Castanopsis hystrix, an evergreen tree mainly distributed in southern China, is one of the important native broad-leaved tree species and precious timber afforestation tree species, as well as an important tree species for long-term large-diameter timber forests in the 14th Five-Year Plan [19]. Due to the advantages of a straight trunk, strong corrosion resistance, and excellent beautiful heartwood, it is widely used in wooden furniture, interior decoration, and other industrial productions [20]. So far, studies on C. hystrix have mainly focused on the conventional genetic variation analysis of growth and wood traits [20,21,22,23] and genetic diversity analysis [24,25]. Although these studies are helpful to the mining and utilization of the germplasm resources of C. hystrix, there are still some problems such as its long breeding cycle and low efficiency, and being time-consuming. Compared with traditional commercial tree species, GS studies on precious tree species, including C. hystrix, are still not reported. Therefore, it is of great significance to carry out genome selection for the rapid breeding of new varieties in C. hystrix.
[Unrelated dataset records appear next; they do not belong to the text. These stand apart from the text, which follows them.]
-- ==== Sys2Proof/Machine/Logic.lean ====
section
/-! DEFINITION. Logic, bit tests, shifts and rotates (41_arith_logic.md R310-R313, R320-R325). -/

namespace Sys2Proof.Machine

/-- AND (R310). -/
def opAnd (w : Width) (v : Word) (c : Cpu) : Cpu :=
  { c.setA w (c.a &&& v) with p := setNZ w (c.a &&& v) c.p }
/-- ORA (R311). -/
def opOra (w : Width) (v : Word) (c : Cpu) : Cpu :=
  { c.setA w (c.a ||| v) with p := setNZ w (c.a ||| v) c.p }
/-- EOR (R312). -/
def opEor (w : Width) (v : Word) (c : Cpu) : Cpu :=
  { c.setA w (c.a ^^^ v) with p := setNZ w (c.a ^^^ v) c.p }
/-- BIT with a memory operand (R313). -/
def opBit (w : Width) (v : Word) (c : Cpu) : Cpu := { c with p := bitMemory w c.a v c.p }
/-- BIT with an immediate (R313). -/
def opBitImm (w : Width) (v : Word) (c : Cpu) : Cpu := { c with p := bitImmediate w c.a v c.p }

/-- 0x21 `AND (dp,X)` (R310). -/
def execAndDpxind (o : Byte) (s : State) : Host.Outcome State Fault Refusal :=
  .next (readOperand s.cpu.mw (.dpxind o) opAnd s)

/-- 0x23 `AND sr,S` (R310). -/
def execAndSr (o : Byte) (s : State) : Host.Outcome State Fault Refusal :=
  .next (readOperand s.cpu.mw (.sr o) opAnd s)

/-- 0x25 `AND dp` (R310). -/
def execAndDp (o : Byte) (s : State) : Host.Outcome State Fault Refusal :=
  .next (readOperand s.cpu.mw (.dp o) opAnd s)

/-- 0x27 `AND [dp]` (R310). -/
def execAndDpindl (o : Byte) (s : State) : Host.Outcome State Fault Refusal :=
  .next (readOperand s.cpu.mw (.dpindl o) opAnd s)

/-- 0x29 `AND #const` (R310). -/
def execAndImm (o : Imm) (s : State) : Host.Outcome State Fault Refusal :=
  .next (readOperand s.cpu.mw (.imm o) opAnd s)

/-- 0x2D `AND addr` (R310). -/
def execAndAbs (o : Word) (s : State) : Host.Outcome State Fault Refusal :=
  .next (readOperand s.cpu.mw (.abs o) opAnd s)

/-- 0x2F `AND long` (R310). -/
def execAndLong (o : Addr) (s : State) : Host.Outcome State Fault Refusal :=
  .next (readOperand s.cpu.mw (.long o) opAnd s)

/-- 0x31 `AND (dp),Y` (R310). -/
def execAndDpindy (o : Byte) (s : State) : Host.Outcome State Fault Refusal :=
  .next (readOperand s.cpu.mw (.dpindy o) opAnd s)

/-- 0x32 `AND (dp)` (R310). -/
def execAndDpind (o : Byte) (s : State) : Host.Outcome State Fault Refusal :=
  .next (readOperand s.cpu.mw (.dpind o) opAnd s)

/-- 0x33 `AND (sr,S),Y` (R310). -/
def execAndSrindy (o : Byte) (s : State) : Host.Outcome State Fault Refusal :=
  .next (readOperand s.cpu.mw (.srindy o) opAnd s)

/-- 0x35 `AND dp,X` (R310). -/
def execAndDpx (o : Byte) (s : State) : Host.Outcome State Fault Refusal :=
  .next (readOperand s.cpu.mw (.dpx o) opAnd s)

/-- 0x37 `AND [dp],Y` (R310). -/
def execAndDpindly (o : Byte) (s : State) : Host.Outcome State Fault Refusal :=
  .next (readOperand s.cpu.mw (.dpindly o) opAnd s)

/-- 0x39 `AND addr,Y` (R310). -/
def execAndAbsy (o : Word) (s : State) : Host.Outcome State Fault Refusal :=
  .next (readOperand s.cpu.mw (.absy o) opAnd s)

/-- 0x3D `AND addr,X` (R310). -/
def execAndAbsx (o : Word) (s : State) : Host.Outcome State Fault Refusal :=
  .next (readOperand s.cpu.mw (.absx o) opAnd s)

/-- 0x3F `AND long,X` (R310). -/
def execAndLongx (o : Addr) (s : State) : Host.Outcome State Fault Refusal :=
  .next (readOperand s.cpu.mw (.longx o) opAnd s)

/-- 0x01 `ORA (dp,X)` (R311). -/
def execOraDpxind (o : Byte) (s : State) : Host.Outcome State Fault Refusal :=
  .next (readOperand s.cpu.mw (.dpxind o) opOra s)

/-- 0x03 `ORA sr,S` (R311). -/
def execOraSr (o : Byte) (s : State) : Host.Outcome State Fault Refusal :=
  .next (readOperand s.cpu.mw (.sr o) opOra s)

/-- 0x05 `ORA dp` (R311). -/
def execOraDp (o : Byte) (s : State) : Host.Outcome State Fault Refusal :=
  .next (readOperand s.cpu.mw (.dp o) opOra s)

/-- 0x07 `ORA [dp]` (R311). -/
def execOraDpindl (o : Byte) (s : State) : Host.Outcome State Fault Refusal :=
  .next (readOperand s.cpu.mw (.dpindl o) opOra s)

/-- 0x09 `ORA #const` (R311). -/
def execOraImm (o : Imm) (s : State) : Host.Outcome State Fault Refusal :=
  .next (readOperand s.cpu.mw (.imm o) opOra s)

/-- 0x0D `ORA addr` (R311). -/
def execOraAbs (o : Word) (s : State) : Host.Outcome State Fault Refusal :=
  .next (readOperand s.cpu.mw (.abs o) opOra s)

/-- 0x0F `ORA long` (R311). -/
def execOraLong (o : Addr) (s : State) : Host.Outcome State Fault Refusal :=
  .next (readOperand s.cpu.mw (.long o) opOra s)

/-- 0x11 `ORA (dp),Y` (R311). -/
def execOraDpindy (o : Byte) (s : State) : Host.Outcome State Fault Refusal :=
  .next (readOperand s.cpu.mw (.dpindy o) opOra s)

/-- 0x12 `ORA (dp)` (R311). -/
def execOraDpind (o : Byte) (s : State) : Host.Outcome State Fault Refusal :=
  .next (readOperand s.cpu.mw (.dpind o) opOra s)

/-- 0x13 `ORA (sr,S),Y` (R311). -/
def execOraSrindy (o : Byte) (s : State) : Host.Outcome State Fault Refusal :=
  .next (readOperand s.cpu.mw (.srindy o) opOra s)

/-- 0x15 `ORA dp,X` (R311). -/
def execOraDpx (o : Byte) (s : State) : Host.Outcome State Fault Refusal :=
  .next (readOperand s.cpu.mw (.dpx o) opOra s)

/-- 0x17 `ORA [dp],Y` (R311). -/
def execOraDpindly (o : Byte) (s : State) : Host.Outcome State Fault Refusal :=
  .next (readOperand s.cpu.mw (.dpindly o) opOra s)

/-- 0x19 `ORA addr,Y` (R311). -/
def execOraAbsy (o : Word) (s : State) : Host.Outcome State Fault Refusal :=
  .next (readOperand s.cpu.mw (.absy o) opOra s)

/-- 0x1D `ORA addr,X` (R311). -/
def execOraAbsx (o : Word) (s : State) : Host.Outcome State Fault Refusal :=
  .next (readOperand s.cpu.mw (.absx o) opOra s)

/-- 0x1F `ORA long,X` (R311). -/
def execOraLongx (o : Addr) (s : State) : Host.Outcome State Fault Refusal :=
  .next (readOperand s.cpu.mw (.longx o) opOra s)

/-- 0x41 `EOR (dp,X)` (R312). -/
def execEorDpxind (o : Byte) (s : State) : Host.Outcome State Fault Refusal :=
  .next (readOperand s.cpu.mw (.dpxind o) opEor s)

/-- 0x43 `EOR sr,S` (R312). -/
def execEorSr (o : Byte) (s : State) : Host.Outcome State Fault Refusal :=
  .next (readOperand s.cpu.mw (.sr o) opEor s)

/-- 0x45 `EOR dp` (R312). -/
def execEorDp (o : Byte) (s : State) : Host.Outcome State Fault Refusal :=
  .next (readOperand s.cpu.mw (.dp o) opEor s)

/-- 0x47 `EOR [dp]` (R312). -/
def execEorDpindl (o : Byte) (s : State) : Host.Outcome State Fault Refusal :=
  .next (readOperand s.cpu.mw (.dpindl o) opEor s)

/-- 0x49 `EOR #const` (R312). -/
def execEorImm (o : Imm) (s : State) : Host.Outcome State Fault Refusal :=
  .next (readOperand s.cpu.mw (.imm o) opEor s)

/-- 0x4D `EOR addr` (R312). -/
def execEorAbs (o : Word) (s : State) : Host.Outcome State Fault Refusal :=
  .next (readOperand s.cpu.mw (.abs o) opEor s)

/-- 0x4F `EOR long` (R312). -/
def execEorLong (o : Addr) (s : State) : Host.Outcome State Fault Refusal :=
  .next (readOperand s.cpu.mw (.long o) opEor s)

/-- 0x51 `EOR (dp),Y` (R312). -/
def execEorDpindy (o : Byte) (s : State) : Host.Outcome State Fault Refusal :=
  .next (readOperand s.cpu.mw (.dpindy o) opEor s)

/-- 0x52 `EOR (dp)` (R312). -/
def execEorDpind (o : Byte) (s : State) : Host.Outcome State Fault Refusal :=
  .next (readOperand s.cpu.mw (.dpind o) opEor s)

/-- 0x53 `EOR (sr,S),Y` (R312). -/
def execEorSrindy (o : Byte) (s : State) : Host.Outcome State Fault Refusal :=
  .next (readOperand s.cpu.mw (.srindy o) opEor s)

/-- 0x55 `EOR dp,X` (R312). -/
def execEorDpx (o : Byte) (s : State) : Host.Outcome State Fault Refusal :=
  .next (readOperand s.cpu.mw (.dpx o) opEor s)

/-- 0x57 `EOR [dp],Y` (R312). -/
def execEorDpindly (o : Byte) (s : State) : Host.Outcome State Fault Refusal :=
  .next (readOperand s.cpu.mw (.dpindly o) opEor s)

/-- 0x59 `EOR addr,Y` (R312). -/
def execEorAbsy (o : Word) (s : State) : Host.Outcome State Fault Refusal :=
  .next (readOperand s.cpu.mw (.absy o) opEor s)

/-- 0x5D `EOR addr,X` (R312). -/
def execEorAbsx (o : Word) (s : State) : Host.Outcome State Fault Refusal :=
  .next (readOperand s.cpu.mw (.absx o) opEor s)

/-- 0x5F `EOR long,X` (R312). -/
def execEorLongx (o : Addr) (s : State) : Host.Outcome State Fault Refusal :=
  .next (readOperand s.cpu.mw (.longx o) opEor s)

/-- 0x24 `BIT dp` (R313). -/
def execBitDp (o : Byte) (s : State) : Host.Outcome State Fault Refusal :=
  .next (readOperand s.cpu.mw (.dp o) opBit s)

/-- 0x2C `BIT addr` (R313). -/
def execBitAbs (o : Word) (s : State) : Host.Outcome State Fault Refusal :=
  .next (readOperand s.cpu.mw (.abs o) opBit s)

/-- 0x34 `BIT dp,X` (R313). -/
def execBitDpx (o : Byte) (s : State) : Host.Outcome State Fault Refusal :=
  .next (readOperand s.cpu.mw (.dpx o) opBit s)

/-- 0x3C `BIT addr,X` (R313). -/
def execBitAbsx (o : Word) (s : State) : Host.Outcome State Fault Refusal :=
  .next (readOperand s.cpu.mw (.absx o) opBit s)

/-- 0x89 `BIT #const` (R313). -/
def execBitImm (o : Imm) (s : State) : Host.Outcome State Fault Refusal :=
  .next (readOperand s.cpu.mw (.imm o) opBitImm s)

/-- 0x06 `ASL dp` (R320). -/
def execAslDp (o : Byte) (s : State) : Host.Outcome State Fault Refusal :=
  .next (modifyOperand (.dp o) rmwAsl s)

/-- 0x0A `ASL A` (R320). -/
def execAslAcc (s : State) : Host.Outcome State Fault Refusal :=
  .next (modifyAccumulator rmwAsl s)

/-- 0x0E `ASL addr` (R320). -/
def execAslAbs (o : Word) (s : State) : Host.Outcome State Fault Refusal :=
  .next (modifyOperand (.abs o) rmwAsl s)

/-- 0x16 `ASL dp,X` (R320). -/
def execAslDpx (o : Byte) (s : State) : Host.Outcome State Fault Refusal :=
  .next (modifyOperand (.dpx o) rmwAsl s)

/-- 0x1E `ASL addr,X` (R320). -/
def execAslAbsx (o : Word) (s : State) : Host.Outcome State Fault Refusal :=
  .next (modifyOperand (.absx o) rmwAsl s)

/-- 0x46 `LSR dp` (R321). -/
def execLsrDp (o : Byte) (s : State) : Host.Outcome State Fault Refusal :=
  .next (modifyOperand (.dp o) rmwLsr s)

/-- 0x4A `LSR A` (R321). -/
def execLsrAcc (s : State) : Host.Outcome State Fault Refusal :=
  .next (modifyAccumulator rmwLsr s)

/-- 0x4E `LSR addr` (R321). -/
def execLsrAbs (o : Word) (s : State) : Host.Outcome State Fault Refusal :=
  .next (modifyOperand (.abs o) rmwLsr s)

/-- 0x56 `LSR dp,X` (R321). -/
def execLsrDpx (o : Byte) (s : State) : Host.Outcome State Fault Refusal :=
  .next (modifyOperand (.dpx o) rmwLsr s)

/-- 0x5E `LSR addr,X` (R321). -/
def execLsrAbsx (o : Word) (s : State) : Host.Outcome State Fault Refusal :=
  .next (modifyOperand (.absx o) rmwLsr s)

/-- 0x26 `ROL dp` (R322). -/
def execRolDp (o : Byte) (s : State) : Host.Outcome State Fault Refusal :=
  .next (modifyOperand (.dp o) rmwRol s)

/-- 0x2A `ROL A` (R322). -/
def execRolAcc (s : State) : Host.Outcome State Fault Refusal :=
  .next (modifyAccumulator rmwRol s)

/-- 0x2E `ROL addr` (R322). -/
def execRolAbs (o : Word) (s : State) : Host.Outcome State Fault Refusal :=
  .next (modifyOperand (.abs o) rmwRol s)

/-- 0x36 `ROL dp,X` (R322). -/
def execRolDpx (o : Byte) (s : State) : Host.Outcome State Fault Refusal :=
  .next (modifyOperand (.dpx o) rmwRol s)

/-- 0x3E `ROL addr,X` (R322). -/
def execRolAbsx (o : Word) (s : State) : Host.Outcome State Fault Refusal :=
  .next (modifyOperand (.absx o) rmwRol s)

/-- 0x66 `ROR dp` (R323). -/
def execRorDp (o : Byte) (s : State) : Host.Outcome State Fault Refusal :=
  .next (modifyOperand (.dp o) rmwRor s)

/-- 0x6A `ROR A` (R323). -/
def execRorAcc (s : State) : Host.Outcome State Fault Refusal :=
  .next (modifyAccumulator rmwRor s)

/-- 0x6E `ROR addr` (R323). -/
def execRorAbs (o : Word) (s : State) : Host.Outcome State Fault Refusal :=
  .next (modifyOperand (.abs o) rmwRor s)

/-- 0x76 `ROR dp,X` (R323). -/
def execRorDpx (o : Byte) (s : State) : Host.Outcome State Fault Refusal :=
  .next (modifyOperand (.dpx o) rmwRor s)

/-- 0x7E `ROR addr,X` (R323). -/
def execRorAbsx (o : Word) (s : State) : Host.Outcome State Fault Refusal :=
  .next (modifyOperand (.absx o) rmwRor s)

/-- 0x04 `TSB dp` (R324). -/
def execTsbDp (o : Byte) (s : State) : Host.Outcome State Fault Refusal :=
  .next (modifyOperand (.dp o) rmwTsb s)

/-- 0x0C `TSB addr` (R324). -/
def execTsbAbs (o : Word) (s : State) : Host.Outcome State Fault Refusal :=
  .next (modifyOperand (.abs o) rmwTsb s)

/-- 0x14 `TRB dp` (R325). -/
def execTrbDp (o : Byte) (s : State) : Host.Outcome State Fault Refusal :=
  .next (modifyOperand (.dp o) rmwTrb s)

/-- 0x1C `TRB addr` (R325). -/
def execTrbAbs (o : Word) (s : State) : Host.Outcome State Fault Refusal :=
  .next (modifyOperand (.abs o) rmwTrb s)

end Sys2Proof.Machine
end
In this study, 226 clones in the whole distribution area of C. hystrix were used as the GS reference population, and 479 offspring covering 23 half-sib families were used as the candidate population. Genotyping datasets were obtained by high-throughput re-sequencing technology, and GS studies were conducted on the growth (tree height (H), diameter at breast (DBH)), wood (wood density (WD), fiber length (FL), and fiber length–width ratio (LWR)) traits. The effects of 13 different numbers of SNPs and 5 different GS models on heritability estimation and GS prediction accuracy were assessed using 5-fold cross-validation. Then, the candidates’ genomic estimated breeding values (GEBVs) were predicted based on the GS model, and early selection of superior progeny individuals was implemented by Brekin’s multi-trait evaluation method.

2. Materials and Methods

2.1. Experimental Materials

A total of 226 clones were selected as the reference population in the C. hystrix gene bank [25] located at the Longyandong Forest Farm in Guangdong Province. The gene bank material was collected in 2001 from six provinces in southern China. The details of the gene bank material were shown in the reference [25] (Genes (Basel, Switzerland), 2022,13,2383). The branches of the excellent trees were planted in the gene bank in January 2003 after grafting, using a completely random design with 5 plots per clone. In January 2020, the seeds of the above gene bank were collected for seedling culture, and planted in the Yangjiang Forest Farm, Yunyong Forest Farm, and Yunfu Forest Farm in Guangdong Province in April 2021. A total of 479 2-year-old disease-free offspring from 23 families were selected as the candidate population from April to May 2022.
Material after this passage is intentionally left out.